Problem to solve →
Once the line containing "(a.entries.getD e.number.toNat SlotAlloc.empty).txCap" is found in the entries below, reproduce it and every line after it, stopping at and including the line containing "other byte. -/"; reproduce nothing else, and keep each line exact.

===== Exercise input =====

-- ==== Sys2Proof/Machine/State.lean ====
section
/-! DEFINITION. The state of the block as plain data (10_state.md R20, 46_bus_environment.md R270), its
faults and refusals, and its value at power-on (R46). -/

namespace Sys2Proof.Machine

/-- The operations that can raise F_UNMODELLED, by the name the fault records (60_exceptions.md
R291): the primitives of 00_scope.md R12 when they are run inside another operation record that
operation. -/
inductive Operation where
  | enable
  | extHandler
  | send
  | evEp0Setup
  | busSetup
  | busOut
  | busIn
  deriving DecidableEq, Repr, Inhabited

/-- The fault codes of 60_exceptions.md R291 with the information each records. The meanings raise a
fault by recording it in `State.fault` (R293), which is a next state; `step` answers `.fault` nowhere
(log entry 3). -/
inductive Fault where
  /-- Code 1, raised by DISPATCH for a slot number no declared endpoint has (R292). Safe: the spec's
  own fault. -/
  | dispatchUnregistered (n : BitVec 4) (dirBit : BitVec 1)
  /-- Code 2, raised by DISPATCH for a declared number whose reported direction is not declared
  (R294). Safe: the spec's own fault. -/
  | dispatchDirection (n : BitVec 4) (dirBit : BitVec 1)
  /-- Code 3, raised by any operation in a state the spec gives no meaning: a second Enable (R241),
  an EXT_HANDLER write outside its footprint (R155), a misaligned or out-of-range packet-memory
  access (R68). Safe: the spec's own fault. -/
  | unmodelled (op : Operation)
  deriving DecidableEq, Repr

/-- The code column of R291. -/
def Fault.code : Fault → Nat
  | .dispatchUnregistered _ _ => 1
  | .dispatchDirection _ _ => 2
  | .unmodelled _ => 3

/-- Why a step has no meaning. -/
inductive Refusal where
  /-- Raised by an arm of `exec` for an instruction that has no meaning yet. Safe. -/
  | notModelled (mnemonic : String)
  /-- Raised by `step`, ENABLE, BM_ALLOCATE, BM_INIT, RESET, CONFIG_RESET,
  DEVICE_DESCRIPTOR_BYTES and COMPOSE_CONFIG for a static configuration that fails a check of 60_exceptions.md R298, with every failing code: "A
  configuration that fails any of them has no run". Safe. -/
  | configRefused (codes : List ConfigError)
  /-- Raised by `step` for bus bytes that are no transaction of R105 and R267. Safe. -/
  | undecodable (e : DecodeError)
  /-- Raised by BUS_SETUP and BUS_OUT for data that breaks a host duty (R267 (1), (2); I7 "refuse:
  those runs are outside the model"). Safe. -/
  | hostDuty
  deriving DecidableEq, Repr

/-- The device's answer to a transaction (46_bus_environment.md R270). -/
inductive Response where
  | ack
  | nak
  | stall
  | data (bytes : List Byte)
  | noResponse
  deriving DecidableEq, Repr, Inhabited

/-- One entry of the history H (R263 to R266, R270). -/
inductive Observation where
  | setup (addr : BitVec 7) (ep : BitVec 4) (data : List Byte) (r : Response)
  | out (addr : BitVec 7) (ep : BitVec 4) (data : List Byte) (r : Response)
  | inToken (addr : BitVec 7) (ep : BitVec 4) (r : Response)
  | busReset
  deriving DecidableEq, Repr, Inhabited

/-- The value a compile-time function returned (log entry 14). -/
inductive OpResult where
  | none
  | bytes (bs : List Byte)
  | allocation (a : Allocation)
  deriving DecidableEq, Repr, Inhabited

/-- The state. The first group is the record of 10_state.md R20 and the history of R270; the second
holds the arguments of the step relation, which no step changes (00_scope.md R7, R8; log entry 1); the
third is the model's own (log entries 2, 5, 6, 7, 14). -/
structure State where
  cntr    : Half
  /-- The stored bits 14:8 of ISTR (R27); CTR, DIR and EP_ID are derived (R28). -/
  istr    : Half
  daddr   : Half
  btable  : Half
  epr     : Vector Half 8
  /-- Packet memory: the bytes written so far, in canonical form (log entry 4). -/
  pma     : List Host.Cell
  pending : Half
  irqEn   : Bool
  pullup  : Bool
  enabled : Bool
  fault   : Option Fault
  hist    : List Observation
  cfg     : StaticConfig
  params  : Params
  /-- The agent steps that come next, first first. -/
  inputs       : List Input
  /-- The environment's choices for the byte after an odd buffer write (R67). -/
  padDraws     : List Byte
  /-- The environment's choices of `EP_ID_CHOICE` (R28), as positions in the pending set. -/
  epIdDraws    : List Nat
  /-- The environment's choices of an `EXT_HANDLER` member (R155). -/
  handlerDraws : List (List HandlerWrite)
  /-- How many free values of Config have been used. -/
  drawCount    : Nat
  result       : OpResult
  deriving DecidableEq, Repr

/-- The power-on column of R46 (R320) for a configuration and its parameters. Packet memory is
unspecified: nothing is listed. -/
def State.powerOn (cfg : StaticConfig) (params : Params) : State where
  cntr := 0x0003#16
  istr := 0x0000#16
  daddr := 0x0000#16
  btable := 0x0000#16
  epr := Vector.replicate 8 0x0000#16
  pma := []
  pending := 0x0000#16
  irqEn := false
  pullup := !params.hasPullup
  enabled := false
  fault := none
  hist := []
  cfg := cfg
  params := params
  inputs := []
  padDraws := []
  epIdDraws := []
  handlerDraws := []
  drawCount := 0
  result := .none

/-- The machine right after power-on, with the example device EX1 (log entry 1). -/
def State.reset : State := State.powerOn ex1 ex1Params

end Sys2Proof.Machine
end

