/-- R155, R291, R293: the first write of a handler that lies outside its footprint raises F_UNMODELLED;
the writes before it stay and the ones after it do not happen. Which writes count as outside is the model's
choice (log entry 6): R155 names the places of the footprint and no form for the handler's single writes,
and `Footprint.admits` also shuts out a raw byte or halfword at the offset of COUNT_TX(n) or COUNT_RX(n) and
a whole-register write of EPR[n]. -/
def Obligations.ExtHandlerOutsideFootprintFaults : Prop :=
  ∀ (e : Endpoint) (i : Fin 8) (s : State) (fp : Footprint) (before after : List HandlerWrite)
    (w : HandlerWrite) (rest : List (List HandlerWrite)),
    Ready s → s.fault = none → e ∈ declaredEndpoints s.cfg → i.val = e.number.toNat →
    footprint i e.dir s = .ok fp → (∀ x ∈ before, fp.admits x = true) → fp.admits w = false →
    ∃ u, exec (.extHandler e.number e.dir) { s with handlerDraws := before :: rest } = .next u ∧
      u.fault = none ∧
      exec (.extHandler e.number e.dir) { s with handlerDraws := (before ++ w :: after) :: rest } =
        .next { u with fault := some (.unmodelled .extHandler) }

/-- R152, R245: in a ready block with a completion pending and no fault, DISPATCH and HANDLER complete,
the same way, where no bus reset is pending and the environment draws no handler write. -/
def Obligations.DispatchCompletes : Prop :=
  ∀ s : State, Ready s → s.fault = none → s.handlerDraws = [] → Istr.ctr s.istrView = true →
    Istr.resetFlag s.istr = false →
    ∃ t, exec .dispatch s = .next t ∧ exec .handler s = .next t ∧ t.fault = none ∧
      ∃ n : Fin 8, Istr.epId s.istrView = BitVec.ofNat 4 n.val ∧ SlotsSameBut s t n ∧
      t.cntr = s.cntr ∧ t.istr = s.istr ∧ t.btable = s.btable ∧ t.hist = s.hist

/-! ### Device Controller (45_device_controller.md) -/

/-- R241, R133: Enable of an accepted configuration writes the table, CNTR, ISTR, the pull-up line, the
interrupt enable and `enabled`, and leaves every other register and every other byte; a second Enable
raises F_UNMODELLED and changes nothing else. -/
def Obligations.EnableRunsOnce : Prop :=
  ∀ s : State, Accepted s.cfg →
    (s.enabled = false →
      ∃ t, exec .enable s = .next t ∧
        t.cntr = 0x8400#16 ∧ t.istr = 0x0000#16 ∧ t.irqEn = true ∧ t.enabled = true ∧
        t.pullupLine = true ∧ TableIntact t ∧
        (∀ n, n ≤ maxSlot s.cfg → t.readHalf (8 * n + 2) = 0x0000#16 ∧
          t.readHalf (8 * n + 6) = (slotAlloc s.cfg n).countRxInit) ∧
        (∀ x, ¬ InRange x 0 (8 * (maxSlot s.cfg + 1)) → t.readByte x = s.readByte x) ∧
        { t with cntr := s.cntr, istr := s.istr, irqEn := s.irqEn, enabled := s.enabled,
                 pullup := s.pullup, pma := s.pma } = s) ∧
    (s.enabled = true → s.fault = none →
      exec .enable s = .next { s with fault := some (.unmodelled .enable) })

/-- R242, R324: Reset, and the EV_BUS_RESET event that runs it, write CNTR, ISTR, BTABLE, DADDR, slot 0 and
every declared half with its slot's address and type, and leave everything else: the other half of such a
slot, its SETUP flag and toggles, and every other slot. -/
def Obligations.ResetReinitialises : Prop :=
  ∀ s : State, Accepted s.cfg →
    ∃ t, exec .reset s = .next t ∧ exec .evBusReset s = .next t ∧
      t.cntr = 0x8400#16 ∧ t.istr = 0x0000#16 ∧ t.btable = 0x0000#16 ∧ t.daddr = 0x0080#16 ∧
      t.eprAt 0 = 0x3220#16 ∧
      (∀ e ∈ declaredEndpoints s.cfg, ∀ n : Fin 8, n.val = e.number.toNat →
        Epr.ea (t.eprAt n) = e.number ∧ Epr.epType (t.eprAt n) = epTypeBits e.epType ∧
        Epr.epKind (t.eprAt n) = false ∧ halfCompletion e.dir (t.eprAt n) = false ∧
        halfStat e.dir (t.eprAt n) = match e.dir with | .dirIn => .nak | .dirOut => .valid) ∧
      (∀ n : Fin 8, ∀ d, registered s.cfg (BitVec.ofNat 4 n.val) d = false →
        halfCompletion d (t.eprAt n) = halfCompletion d (s.eprAt n) ∧
        halfStat d (t.eprAt n) = halfStat d (s.eprAt n)) ∧
      (∀ n : Fin 8, n ≠ 0 → (∀ e ∈ declaredEndpoints s.cfg, n.val ≠ e.number.toNat) →
        t.eprAt n = s.eprAt n) ∧
      (∀ n : Fin 8, n ≠ 0 → Epr.setupFlag (t.eprAt n) = Epr.setupFlag (s.eprAt n) ∧
        Epr.dtogRx (t.eprAt n) = Epr.dtogRx (s.eprAt n) ∧
        Epr.dtogTx (t.eprAt n) = Epr.dtogTx (s.eprAt n)) ∧
      t.pending = (if s.params.resetClearsPending then 0x0000#16 else s.pending) ∧
      { t with cntr := s.cntr, istr := s.istr, btable := s.btable, daddr := s.daddr, epr := s.epr,
               pending := s.pending } = s

/-- R242, R324: Reset is idempotent. -/
def Obligations.ResetIsIdempotent : Prop :=
  ∀ s t : State, exec .reset s = .next t → exec .reset t = .next t

/-- R243: EP0_RESET makes EPR[0] 0x3220 and changes nothing else. -/
def Obligations.Ep0ResetValue : Prop :=
  ∀ s : State, ∃ t, exec .ep0Reset s = .next t ∧ t.eprAt 0 = 0x3220#16 ∧ SlotsSameBut s t 0 ∧
    SameButEpr s t

/-- R244: CONFIG_RESET of a configuration whose endpoint numbers exist and whose slots agree on their type
writes each declared half, with the slot's address and type, and leaves the other half's status and
completion, and every slot no endpoint of it names. A number that is NUM_EP_SLOTS or more is refused (R298
code 20; the model's reading, log entry 16). -/
def Obligations.ConfigResetWritesDeclaredHalves : Prop :=
  ∀ (c : Configuration) (s : State), WellFormed (.configReset c) →
    ((∃ e ∈ c.endpoints, s.cfg.numEpSlots ≤ e.number.toNat) →
      exec (.configReset c) s = .refused (.configRefused [.endpointNumber])) ∧
    ((∀ e ∈ c.endpoints, e.number.toNat < s.cfg.numEpSlots) →
    (∀ e ∈ c.endpoints, ∀ f ∈ c.endpoints, e.number = f.number → e.epType = f.epType) →
    ∃ t, exec (.configReset c) s = .next t ∧
      (∀ e ∈ c.endpoints, ∀ n : Fin 8, n.val = e.number.toNat →
        Epr.ea (t.eprAt n) = e.number ∧ Epr.epType (t.eprAt n) = epTypeBits e.epType ∧
        Epr.epKind (t.eprAt n) = false ∧ halfCompletion e.dir (t.eprAt n) = false ∧
        halfStat e.dir (t.eprAt n) = match e.dir with | .dirIn => .nak | .dirOut => .valid) ∧
      (∀ n : Fin 8, ∀ d, (∀ e ∈ c.endpoints, ¬ (n.val = e.number.toNat ∧ e.dir = d)) →
        halfCompletion d (t.eprAt n) = halfCompletion d (s.eprAt n) ∧
        halfStat d (t.eprAt n) = halfStat d (s.eprAt n)) ∧
      (∀ n : Fin 8, (∀ e ∈ c.endpoints, n.val ≠ e.number.toNat) → t.eprAt n = s.eprAt n) ∧
      (∀ n : Fin 8, Epr.setupFlag (t.eprAt n) = Epr.setupFlag (s.eprAt n) ∧
        Epr.dtogRx (t.eprAt n) = Epr.dtogRx (s.eprAt n) ∧
        Epr.dtogTx (t.eprAt n) = Epr.dtogTx (s.eprAt n)) ∧
      SameButEpr s t)

/-- R245, R246, R299 (1): HANDLER makes both tests, the reset test first: with RESET set it runs Reset, and
then DISPATCH where CTR is set as it reads after that; without RESET it runs DISPATCH where CTR is set,
and with neither it changes nothing. The acknowledgement changes nothing. -/
def Obligations.HandlerOrder : Prop :=
  ∀ s : State, exec .ackInterrupt s = .next s ∧
    (Istr.resetFlag s.istrView = false → Istr.ctr s.istrView = false → exec .handler s = .next s) ∧
    (Istr.resetFlag s.istrView = false → Istr.ctr s.istrView = true →
      exec .handler s = exec .dispatch s) ∧
    (Accepted s.cfg → Istr.resetFlag s.istrView = true →
      ∃ u, exec .reset s = .next u ∧
        exec .handler s = if Istr.ctr u.istrView then exec .dispatch u else .next u)

/-! ### Endpoint Buffer Manager (41_buffer_manager.md) -/

/-- R132, R39: for 1 to 1023 bytes the initial count value has COUNT = 0 and the capacity rxSize, which
holds them, and no value of the size field expresses a smaller capacity that does. -/
def Obligations.RxSizeIsTheSmallestCapacity : Prop :=
  ∀ m : Nat, 1 ≤ m → m ≤ 1023 →
    rxCapOf (rxCountInit m) = rxSize m ∧ field (rxCountInit m) 0 10 = 0#10 ∧ m ≤ rxSize m ∧
    ∀ v : Half, m ≤ rxCapOf v → rxSize m ≤ rxCapOf v

/-- R134, R131: BM_ALLOCATE of an accepted configuration gives an allocation whose table and buffers are
pairwise disjoint, even, inside packet memory, and large enough for every endpoint. Where the result is
kept is the model's choice (log entry 14). -/
def Obligations.AllocationProperties : Prop :=
  ∀ s : State, Accepted s.cfg →
    ∃ a, exec .bmAllocate s = .next { s with result := .allocation a } ∧
      (assignedRanges s.cfg a).Pairwise Apart ∧
      (∀ r ∈ assignedRanges s.cfg a, r.1 % 2 = 0 ∧ r.1 + r.2 ≤ s.cfg.pmaSize) ∧
      bdtBase.toNat % 8 = 0 ∧
      s.cfg.mps0.toNat ≤ (a.entries.getD 0 SlotAlloc.empty).txCap ∧
      s.cfg.mps0.toNat ≤ rxCapOf (a.entries.getD 0 SlotAlloc.empty).countRxInit ∧
      (∀ e ∈ declaredEndpoints s.cfg, e.number.toNat ≤ a.maxSlot ∧ e.mps.toNat ≤
        match e.dir with
        | .dirIn => (a.entries.getD e.number.toNat SlotAlloc.empty).txCap
        | .dirOut => rxCapOf (a.entries.getD e.number.toNat SlotAlloc.empty).countRxInit)

/-- R133: BM_INIT writes the four halfwords of each entry, and no register and no other byte. -/
def Obligations.BmInitWritesTheTable : Prop :=
  ∀ s : State, Accepted s.cfg →
    ∃ t, exec .bmInit s = .next t ∧
      (∀ n, n ≤ maxSlot s.cfg →
        t.readHalf (8 * n) = BitVec.ofNat 16 (slotAlloc s.cfg n).addrTx ∧
        t.readHalf (8 * n + 2) = 0x0000#16 ∧
        t.readHalf (8 * n + 4) = BitVec.ofNat 16 (slotAlloc s.cfg n).addrRx ∧
        t.readHalf (8 * n + 6) = (slotAlloc s.cfg n).countRxInit) ∧
      (∀ x, ¬ InRange x 0 (8 * (maxSlot s.cfg + 1)) → t.readByte x = s.readByte x) ∧
      { t with pma := s.pma } = s

/-! ### Descriptor Composer (44_descriptor_composer.md) -/

/-- R211, R98: the device descriptor of a configuration whose count fits its byte has 18 bytes, each as the
layout says; nothing but the result changes, which is kept by the model's choice (log entry 14). A count that
does not fit is refused. -/
def Obligations.DeviceDescriptorLayout : Prop :=
  ∀ s : State, (255 < s.cfg.configs.length →
    exec .deviceDescriptorBytes s = .refused (.configRefused [.fieldRange])) ∧
    (s.cfg.configs.length ≤ 255 → ∃ b : List Byte,
    exec .deviceDescriptorBytes s = .next { s with result := .bytes b } ∧ b.length = 18 ∧
    b[0]? = some 0x12#8 ∧ b[1]? = some 0x01#8 ∧
    u16le (b.getD 2 0#8) (b.getD 3 0#8) = s.cfg.bcdUSB ∧
    b[4]? = some s.cfg.devClass ∧ b[5]? = some s.cfg.devSubClass ∧ b[6]? = some s.cfg.devProtocol ∧
    b[7]? = some s.cfg.mps0 ∧
    u16le (b.getD 8 0#8) (b.getD 9 0#8) = s.cfg.idVendor ∧
    u16le (b.getD 10 0#8) (b.getD 11 0#8) = s.cfg.idProduct ∧
    u16le (b.getD 12 0#8) (b.getD 13 0#8) = s.cfg.bcdDevice ∧
    b[14]? = some 0#8 ∧ b[15]? = some 0#8 ∧ b[16]? = some 0#8 ∧
    b[17]? = some (BitVec.ofNat 8 s.cfg.configs.length))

=====

Finished task →
        | .dirIn => (a.entries.getD e.number.toNat SlotAlloc.empty).txCap
        | .dirOut => rxCapOf (a.entries.getD e.number.toNat SlotAlloc.empty).countRxInit)

/-- R133: BM_INIT writes the four halfwords of each entry, and no register and no other byte. -/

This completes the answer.